---- RECORDS FOR THIS TASK
-- ==== Sys2Proof/Tests/Slice0.lean ====
section
/-! SUPPORT. Tests. Expected results are those of 95_test_vectors.md (B, F, K, P, X name its vectors) unless a comment
says otherwise; the states are built on its fixture FIX1 (section 2.1), which is no part of the model. -/

namespace Sys2Proof.Tests

open Sys2Proof.Machine

-- The fixture FIX1

def csrRec (reset mask : Word) (p : PrivMode) (e : ReadEffect) : CsrRecord :=
  { resetValue := reset, writeMask := mask, minPrivilege := p, onRead := e }

def fix1 : Config :=
  { hasUser := true
    mstatus := 0x300#16
    misa := 0x301#16
    mstatush := 0x310#16
    mcause := 0x342#16
    pmpcfgStart := 0x3A0#16
    pmpcfgEnd := 0x3AF#16
    csrMap :=
      [(0x140#16, csrRec 0xA5A50000#32 0x0000FFFF#32 .supervisor .identity),
        (0x300#16, csrRec 0#32 0x0000FFFF#32 .machine .identity),
        (0x301#16, csrRec 0#32 0#32 .machine .identity),
        (0x310#16, csrRec 0#32 0x00000030#32 .machine .identity),
        (0x342#16, csrRec 0#32 0xFFFFFFFF#32 .machine .identity)]
      ++ (List.range 16).map (fun k => (BitVec.ofNat 16 (0x3A0 + k), csrRec 0#32 0xFFFFFFFF#32 .machine .identity))
      ++ [(0x7C0#16, csrRec 0x000000F0#32 0x000000FF#32 .machine (.clearBits 0x000000F0#32)),
        (0xC00#16, csrRec 0x00000007#32 0#32 .user .identity)]
    xreset := Vector.replicate 31 0x5EED5EED#32 }

/-- The state after reset under FIX1. -/
def fix : State := State.afterReset fix1

/-- FIX1 without User mode (K29), its User-level CSR left in place: no test reads it. -/
def fixNoUser : State := State.afterReset { fix1 with hasUser := false }

/-- The state after reset under FIX1, aborted (X3). -/
def fixAborted : State := { fix with aborted := true, responses := [.abort .registerIndexOutOfRange] }

def answer (i : Instr) (s : State) : Option Response := answerOf (exec i s)

/-- What `f` gives of the state `i` leaves. -/
def after {α : Type} (i : Instr) (s : State) (f : State → α) : Option α :=
  match exec i s with
  | .next t => some (f t)
  | _ => none

def word (v : Word) : Option Response := some (.ok (some (.word v)))

-- WellFormed refuses an operand that does not fit its container, in each place there is one

theorem test_wf_bit_position : (Instr.regBit 0#32 256).wellFormed = false := by decide
theorem test_wf_bits_hi : (Instr.regBits 0#32 256 0).wellFormed = false := by decide
theorem test_wf_bits_lo : (Instr.regBits 0#32 0 256).wellFormed = false := by decide
theorem test_wf_write_bits_hi : (Instr.regWriteBits 0#32 256 0 0#32).wellFormed = false := by decide
theorem test_wf_write_bits_lo : (Instr.regWriteBits 0#32 0 256 0#32).wellFormed = false := by decide
theorem test_wf_rf_get : (Instr.rfGet 256).wellFormed = false := by decide
theorem test_wf_rf_set : (Instr.rfSet 256 0#32).wellFormed = false := by decide
theorem test_wf_csr_read : (Instr.csrRead 0#16 256).wellFormed = false := by decide
theorem test_wf_csr_write : (Instr.csrWrite 0#16 256 0#32).wellFormed = false := by decide
theorem test_wf_csr_set_priv : (Instr.csrSetPriv 256).wellFormed = false := by decide
theorem test_wf_cpu_get_r : (Instr.cpuGetR 256).wellFormed = false := by decide
theorem test_wf_cpu_set_r : (Instr.cpuSetR 256 0#32).wellFormed = false := by decide
theorem test_wf_cpu_csr_read : (Instr.cpuCsrRead 0#16 256).wellFormed = false := by decide
theorem test_wf_cpu_csr_write : (Instr.cpuCsrWrite 0#16 256 0#32).wellFormed = false := by decide
theorem test_wf_cpu_set_priv : (Instr.cpuSetPriv 256).wellFormed = false := by decide
theorem test_wf_illegal_index_is_carried : (Instr.rfGet 255).wellFormed = true := by decide

-- Decoding: op codes of R72, operands in the order of R73; the bytes of a field in the model's order (log 5)

theorem test_decode_reg_read : decode [0x00, 0x32, 0x54, 0x76, 0x98] = .ok (.regRead 0x98765432#32) := by decide
theorem test_decode_reg_as_signed : decode [0x01, 0x85, 0xFF, 0xFF, 0xFF] = .ok (.regAsSigned 0xFFFFFF85#32) := by decide
theorem test_decode_reg_bit : decode [0x02, 0xEF, 0xBE, 0xAD, 0xDE, 0x1F] = .ok (.regBit 0xDEADBEEF#32 31) := by decide
theorem test_decode_reg_bits : decode [0x03, 0xEF, 0xBE, 0xAD, 0xDE, 0x13, 0x04] = .ok (.regBits 0xDEADBEEF#32 19 4) := by decide
theorem test_decode_reg_write : decode [0x04, 0x78, 0x56, 0x34, 0x12, 0x0D, 0xF0, 0xFE, 0xCA] = .ok (.regWrite 0x12345678#32 0xCAFEF00D#32) := by decide
theorem test_decode_reg_write_bits : decode [0x05, 0x78, 0x56, 0x34, 0x12, 0x0F, 0x08, 0xAB, 0x00, 0x00, 0x00] = .ok (.regWriteBits 0x12345678#32 15 8 0x000000AB#32) := by decide
theorem test_decode_rf_get : decode [0x10, 0x07] = .ok (.rfGet 7) := by decide
theorem test_decode_rf_set : decode [0x11, 0x1F, 0xFF, 0xFF, 0xFF, 0xFF] = .ok (.rfSet 31 0xFFFFFFFF#32) := by decide
theorem test_decode_csr_explicit_read : decode [0x20, 0xC0, 0x07] = .ok (.csrExplicitRead 0x07C0#16) := by decide
theorem test_decode_csr_read : decode [0x21, 0x40, 0x01, 0x01] = .ok (.csrRead 0x0140#16 1) := by decide
theorem test_decode_csr_write : decode [0x22, 0xC0, 0x07, 0x03, 0x0F, 0x01, 0x00, 0x00] = .ok (.csrWrite 0x07C0#16 3 0x0000010F#32) := by decide
theorem test_decode_csr_reset : decode [0x23] = .ok .csrReset := by decide
theorem test_decode_csr_get_priv : decode [0x24] = .ok .csrGetPriv := by decide
theorem test_decode_csr_set_priv : decode [0x25, 0x00] = .ok (.csrSetPriv 0) := by decide
theorem test_decode_cpu_reset : decode [0x30] = .ok .cpuReset := by decide
theorem test_decode_cpu_get_pc : decode [0x31] = .ok .cpuGetPc := by decide
theorem test_decode_cpu_set_pc : decode [0x32, 0x0C, 0x00, 0x00, 0x00] = .ok (.cpuSetPc 0x0000000C#32) := by decide
theorem test_decode_cpu_get_inst_count : decode [0x33] = .ok .cpuGetInstCount := by decide
theorem test_decode_cpu_increment_inst_count : decode [0x34] = .ok .cpuIncrementInstCount := by decide
theorem test_decode_cpu_get_r : decode [0x35, 0x05] = .ok (.cpuGetR 5) := by decide
theorem test_decode_cpu_set_r : decode [0x36, 0x20, 0x99, 0x00, 0x00, 0x00] = .ok (.cpuSetR 32 0x00000099#32) := by decide
theorem test_decode_cpu_csr_explicit_read : decode [0x38, 0x00, 0x03] = .ok (.cpuCsrExplicitRead 0x0300#16) := by decide
theorem test_decode_cpu_csr_read : decode [0x39, 0x41, 0x01, 0x01] = .ok (.cpuCsrRead 0x0141#16 1) := by decide
theorem test_decode_cpu_csr_write : decode [0x3A, 0x42, 0x03, 0x03, 0x02, 0x00, 0x00, 0x00] = .ok (.cpuCsrWrite 0x0342#16 3 0x00000002#32) := by decide
theorem test_decode_cpu_csr_reset : decode [0x3B] = .ok .cpuCsrReset := by decide
theorem test_decode_cpu_get_priv : decode [0x3C] = .ok .cpuGetPriv := by decide
theorem test_decode_cpu_set_priv : decode [0x3D, 0x03] = .ok (.cpuSetPriv 3) := by decide

-- What is no request: R78 (X7), and a field a format does not list (R71)

theorem test_decode_unassigned : decode [0x37] = .error (.unassignedOpcode 0x37) := by decide
theorem test_decode_extra_field : decode [0x31, 0x00] = .error (.wrongLength 0x31) := by decide
theorem test_decode_missing_field : decode [0x32, 0x00] = .error (.wrongLength 0x32) := by decide
theorem test_decode_empty : decode [] = .error .emptyFrame := by decide

-- The opcode table's words

theorem test_table_word_op_only : decodeTableWord 8 0x05 = some (.regWriteBits 0#32 0 0 0#32) := by decide
theorem test_table_word_operand_bits : decodeTableWord 16 0x1F10 = some (.rfGet 31) := by decide

-- REG

/-- B1 -/
theorem test_reg_read : answer (.regRead 0x98765432#32) fix = word 0x98765432#32 := by decide
/-- B2 -/
theorem test_as_signed_negative : (valueOf (exec (.regAsSigned 0x98765432#32) fix)).map Value.number = some (-1737075662) := by decide
/-- B6 -/
theorem test_as_signed_minus_123 : (valueOf (exec (.regAsSigned 0xFFFFFF85#32) fix)).map Value.number = some (-123) := by decide
/-- B10 -/
theorem test_bit_top_position : answer (.regBit 0xDEADBEEF#32 31) fix = some (.ok (some (.bit true))) := by decide
/-- B11 -/
theorem test_bit_first_illegal_position : answer (.regBit 0xDEADBEEF#32 32) fix = some (.abort .bitPositionOutOfRange) := by decide
/-- B12 -/
theorem test_bits_middle_field : answer (.regBits 0xDEADBEEF#32 19 4) fix = some (.ok (some (.field 16 0x0000DBEE#32))) := by decide
/-- B16 -/
theorem test_bits_full_width : answer (.regBits 0xDEADBEEF#32 31 0) fix = some (.ok (some (.field 32 0xDEADBEEF#32))) := by decide
/-- B20 -/
theorem test_reg_write : answer (.regWrite 0x12345678#32 0xCAFEF00D#32) fix = word 0xCAFEF00D#32 := by decide
/-- B27 -/
theorem test_write_bits_largest_fit : answer (.regWriteBits 0xDEADBEEF#32 19 4 0xFFFF#32) fix = word 0xDEAFFFFF#32 := by decide
/-- B28 -/
theorem test_write_bits_smallest_misfit : answer (.regWriteBits 0xDEADBEEF#32 19 4 0x10000#32) fix = some (.abort .valueDoesNotFit) := by decide

-- RF

/-- F10 -/
theorem test_get_after_reset_is_xreset : answer (.rfGet 7) fix = word 0x5EED5EED#32 := by decide
/-- F7 -/
theorem test_get_first_illegal_index_changes_no_slot : after (.rfGet 32) fix (fun t => (t.aborted, t.xs)) = some (true, fix.xs) := by decide
/-- F11 -/
theorem test_set_slot_zero_discarded : after (.rfSet 0 5#32) fix (fun t => (t.slot 0, t.slot 1)) = some (0#32, 0x5EED5EED#32) := by decide
/-- F4 -/
theorem test_set_highest_slot : after (.rfSet 31 0xFFFFFFFF#32) fix (fun t => (t.slot 31, t.slot 30)) =
    some (0xFFFFFFFF#32, 0x5EED5EED#32) := by decide

-- CSR

/-- K2 -/
theorem test_explicit_read_nonzero_reset : answer (.csrExplicitRead 0x0140#16) fix = word 0xA5A50000#32 := by decide
/-- K4 -/
theorem test_explicit_read_upper_address_bits_count : answer (.csrExplicitRead 0x8300#16) fix = some (.undefinedCsr 0x8300#16) := by decide
/-- K22 -/
theorem test_gated_read_value_before_side_effect : after (.csrRead 0x07C0#16 3) fix (fun t => (t.responses.head?, t.csr? 0x07C0#16)) =
    some (word 0x000000F0#32, some 0x00000000#32) := by decide
/-- K7 -/
theorem test_gated_read_user_below_supervisor : answer (.csrRead 0x0140#16 0) fix = some (.privilegeViolation 0x0140#16 .user) := by decide
/-- K12 -/
theorem test_write_masked_zeros : after (.csrWrite 0x0300#16 3 0x12340008#32) (fix.setCsr 0x0300#16 0x0000FFFF#32)
    (fun t => t.csr? 0x0300#16) = some (some 0x00000008#32) := by decide
/-- K24 -/
theorem test_write_runs_no_read_effect : after (.csrWrite 0x07C0#16 3 0x0000010F#32) fix (fun t => t.csr? 0x07C0#16) =
    some (some 0x0000000F#32) := by decide
/-- K30 -/
theorem test_csr_reset_restores_cell_and_mode : after .csrReset { fix.setCsr 0x0342#16 0xB#32 with priv := .user }
    (fun t => (t.csr? 0x0342#16, t.priv)) = some (some 0#32, .machine) := by decide
/-- K31 -/
theorem test_csr_reset_leaves_cpu_state : after .csrReset { fix.setSlot 3 0x55#32 with pc := 0x40#32, icount := 1#64 }
    (fun t => (t.slot 3, t.pc, t.icount)) = some (0x55#32, 0x40#32, 1#64) := by decide
/-- K25 -/
theorem test_get_priv_after_reset : answer .csrGetPriv fix = some (.ok (some (.mode .machine))) := by decide
/-- K28 -/
theorem test_set_priv_reserved_code : after (.csrSetPriv 0b10) fix (fun t => (t.aborted, t.priv)) = some (true, .machine) := by decide
/-- K29 -/
theorem test_set_priv_user_absent : answer (.csrSetPriv 0) fixNoUser = some (.abort .badPrivilegeOperand) := by decide

-- CPU

/-- P16 -/
theorem test_cpu_reset : after .cpuReset { fix.setSlot 9 0xAAAAAAAA#32 with pc := 0x80#32, icount := 1#64, priv := .supervisor }
    (fun t => (t.pc, t.icount, t.priv, t.slot 9)) = some (0#32, 0#64, .machine, 0x5EED5EED#32) := by decide
/-- X4 -/
theorem test_cpu_reset_ends_abort : after .cpuReset fixAborted (fun t => (t.aborted, t.responses.head?)) =
    some (false, some (.ok none)) := by decide
theorem test_get_pc : answer .cpuGetPc { fix with pc := 0xABCD1234#32 } = word 0xABCD1234#32 := by decide
/-- P3 -/
theorem test_set_pc_odd : after (.cpuSetPc 0x00000001#32) fix State.pc = some 0x00000001#32 := by decide
/-- P1 -/
theorem test_count_after_reset : answer .cpuGetInstCount fix = some (.ok (some (.count 0#64))) := by decide
/-- P7 -/
theorem test_count_past_32_bits : after .cpuIncrementInstCount { fix with icount := 0x00000000FFFFFFFF#64 } State.icount =
    some 0x0000000100000000#64 := by decide
/-- P8 -/
theorem test_count_wraps : after .cpuIncrementInstCount { fix with icount := 0xFFFFFFFFFFFFFFFF#64 } State.icount =
    some 0#64 := by decide
/-- P12 -/
theorem test_get_r_illegal_index : answer (.cpuGetR 32) fix = some (.abort .registerIndexOutOfRange) := by decide
theorem test_get_r : answer (.cpuGetR 1) (fix.setSlot 1 0x98765432#32) = word 0x98765432#32 := by decide
/-- X5 -/
theorem test_set_r_illegal_index_changes_no_slot : after (.cpuSetR 40 0x99#32) (fix.setSlot 4 0x44#32) (fun t => (t.slot 4, t.slot 8, t.aborted)) =
    some (0x44#32, 0x5EED5EED#32, true) := by decide
theorem test_set_r : after (.cpuSetR 1 0x98765432#32) fix (fun t => (t.slot 1, t.slot 2)) =
    some (0x98765432#32, 0x5EED5EED#32) := by decide
/-- P13 -/
theorem test_csr_explicit_read_mstatus : answer (.cpuCsrExplicitRead 0x0300#16) fix = word 0#32 := by decide
/-- X3 -/
theorem test_aborted_block_aborts : answer .cpuGetPc fixAborted = some (.abort .blockAborted) := by decide
/-- X2 -/
theorem test_csr_read_undefined : answer (.cpuCsrRead 0x0141#16 3) fix = some (.undefinedCsr 0x0141#16) := by decide
/-- K26 -/
theorem test_csr_read_gates_on_operand : answer (.cpuCsrRead 0x0300#16 3) { fix with priv := .user } = word 0#32 := by decide
/-- P14 -/
theorem test_csr_write_below_level_changes_nothing : after (.cpuCsrWrite 0x0342#16 1 1#32) fix (fun t => (t.responses.head?, t.csr? 0x0342#16)) =
    some (some (.privilegeViolation 0x0342#16 .supervisor), some 0#32) := by decide
/-- X8 -/
theorem test_csr_write_operand_before_definedness : answer (.cpuCsrWrite 0x0141#16 0b10 0#32) fix = some (.abort .badPrivilegeOperand) := by decide
theorem test_cpu_csr_reset : after .cpuCsrReset { fix with priv := .user } State.priv = some .machine := by decide
/-- P15 -/
theorem test_get_priv_user : answer .cpuGetPriv { fix with priv := .user } = some (.ok (some (.mode .user))) := by decide
/-- K27 -/
theorem test_set_priv_up : after (.cpuSetPriv 3) { fix with priv := .supervisor } State.priv = some .machine := by decide

-- The step

theorem test_step_runs_the_request : step (fix.present [0x31]) =
    .next { fix with responses := [.ok (some (.word 0#32))] } := by rfl
/-- X7 -/
theorem test_step_unassigned_opcode : step (fix.present [0x37]) =
    .next { fix with aborted := true, responses := [.abort .unassignedOpcode] } := by rfl
theorem test_step_after_reset : (match step (State.reset.withFetchWord 8 0x34) with
    | .next t => some (t.icount, t.requests)
    | _ => none) = some (1#64, []) := by rfl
--------
WORK ORDER:
Determine the number of lines in the data above that include the word "wrongLength", then answer with that number alone.

TASK OUTPUT:
2